/-- A command that is `setEnv` of `upd` is a plain setter of an envelope register. -/
theorem envSetter_of_exec {op : BitVec 8} {mk : Fields → F64 → Instr} (upd : F64 → Env → Env)
    (hop : opcodeMap op = some (.hd mk)) (hexec : ∀ d s, exec (mk noFields d) s = setEnv noFields d (upd d) s)
    (hfields : ∀ f d, (mk f d).fieldsOk = f.none) (hdata : ∀ f d, (mk f d).data = some d) :
    PlainNumSetter op mk fun d s => { s with env := upd d s.env } :=
  plainNumSetter_of_exec hop (fun d s hd => (hexec d s).trans (setEnv_accepted (upd d) s hd)) hfields hdata

/-- Settles O23: all four are `setEnv` of their register update. -/
theorem envSettersClamp : Obligations.EnvSettersClamp := by
  refine ⟨?_, ?_, ?_, ?_⟩
  · exact envSetter_of_exec (fun d v => { v with attack := clampWindow d }) rfl (fun _ _ => rfl)
      (fun _ _ => rfl) (fun _ _ => rfl)
  · exact envSetter_of_exec (fun d v => { v with decay := clampWindow d }) rfl (fun _ _ => rfl)
      (fun _ _ => rfl) (fun _ _ => rfl)
  · refine envSetter_of_exec (fun d v => { v with sustain := limited zero one d }) rfl (fun d s => ?_)
      (fun _ _ => rfl) (fun _ _ => rfl)
    rw [limited_eq_clamp unit_range]
    rfl
  · exact envSetter_of_exec (fun d v => { v with release := clampWindow d }) rfl (fun _ _ => rfl)
      (fun _ _ => rfl) (fun _ _ => rfl)

/-! ### NOTE_ON and NOTE_OFF (rules R160, R161) -/

section

variable {f : Fields} {n : BitVec 7} (s : State)

theorem immUpTo_eq_false {k : Nat} : f.immUpTo k = false ↔ f.a ≠ 0#4 ∨ f.b ≠ 0#4 ∨ k < f.imm.toNat := by
  simp only [Fields.immUpTo, Bool.and_eq_false_iff, decide_eq_false_iff_not, not_le, beq_eq_false_iff_ne, or_assoc]
  rfl

theorem noteOn_held (h : n ∈ s.held) : noteOn n s = s := if_pos h

theorem noteOn_full (h : n ∉ s.held) (hfull : s.held.length = s.cfg.maxNotes) :
    noteOn n s = raise .noteFull s := by
  simp [noteOn, h, hfull]

theorem noteOn_new (h : n ∉ s.held) (hroom : s.held.length ≠ s.cfg.maxNotes) : noteOn n s = addNote n s := by
  simp [noteOn, h, hroom]

theorem addNote_first (h : s.held = []) : addNote n s = envStart { s with held := [n] } := by
  simp [addNote, h]

theorem addNote_next (h : s.held ≠ []) : addNote n s = { s with held := s.held ++ [n] } := if_neg h

theorem noteOff_unknown (h : n ∉ s.held) : noteOff n s = s := if_neg h

/-- Of distinct notes, removing one is keeping the others. -/
theorem noteOff_other (hd : s.held.Nodup) (h : n ∈ s.held) (hne : s.held ≠ [n]) :
    noteOff n s = { s with held := s.held.filter (· ≠ n) } := by
  have herase : s.held.erase n ≠ [] := by
    rw [ne_eq, List.erase_eq_nil_iff]
    exact not_or.2 ⟨List.ne_nil_of_mem h, hne⟩
  have hkeep : s.held.erase n = s.held.filter (· ≠ n) := by simp [hd.erase_eq_filter, bne, beq_eq_decide]
  rw [noteOff, if_pos h, if_neg herase, hkeep]

theorem noteOff_last (h : s.held = [n]) : noteOff n s = envStop { s with held := [] } := by
  simp [noteOff, h]

variable (ha : f.a = 0#4) (hb : f.b = 0#4) (himm : f.imm.toNat = n.toNat)

include ha hb himm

WHAT YOU NEED TO DO: Which of the lines above include the word "hfields"? Copy each of them.

ANSWER SPACE:
    (hfields : ∀ f d, (mk f d).fieldsOk = f.none) (hdata : ∀ f d, (mk f d).data = some d) :
  plainNumSetter_of_exec hop (fun d s hd => (hexec d s).trans (setEnv_accepted (upd d) s hd)) hfields hdata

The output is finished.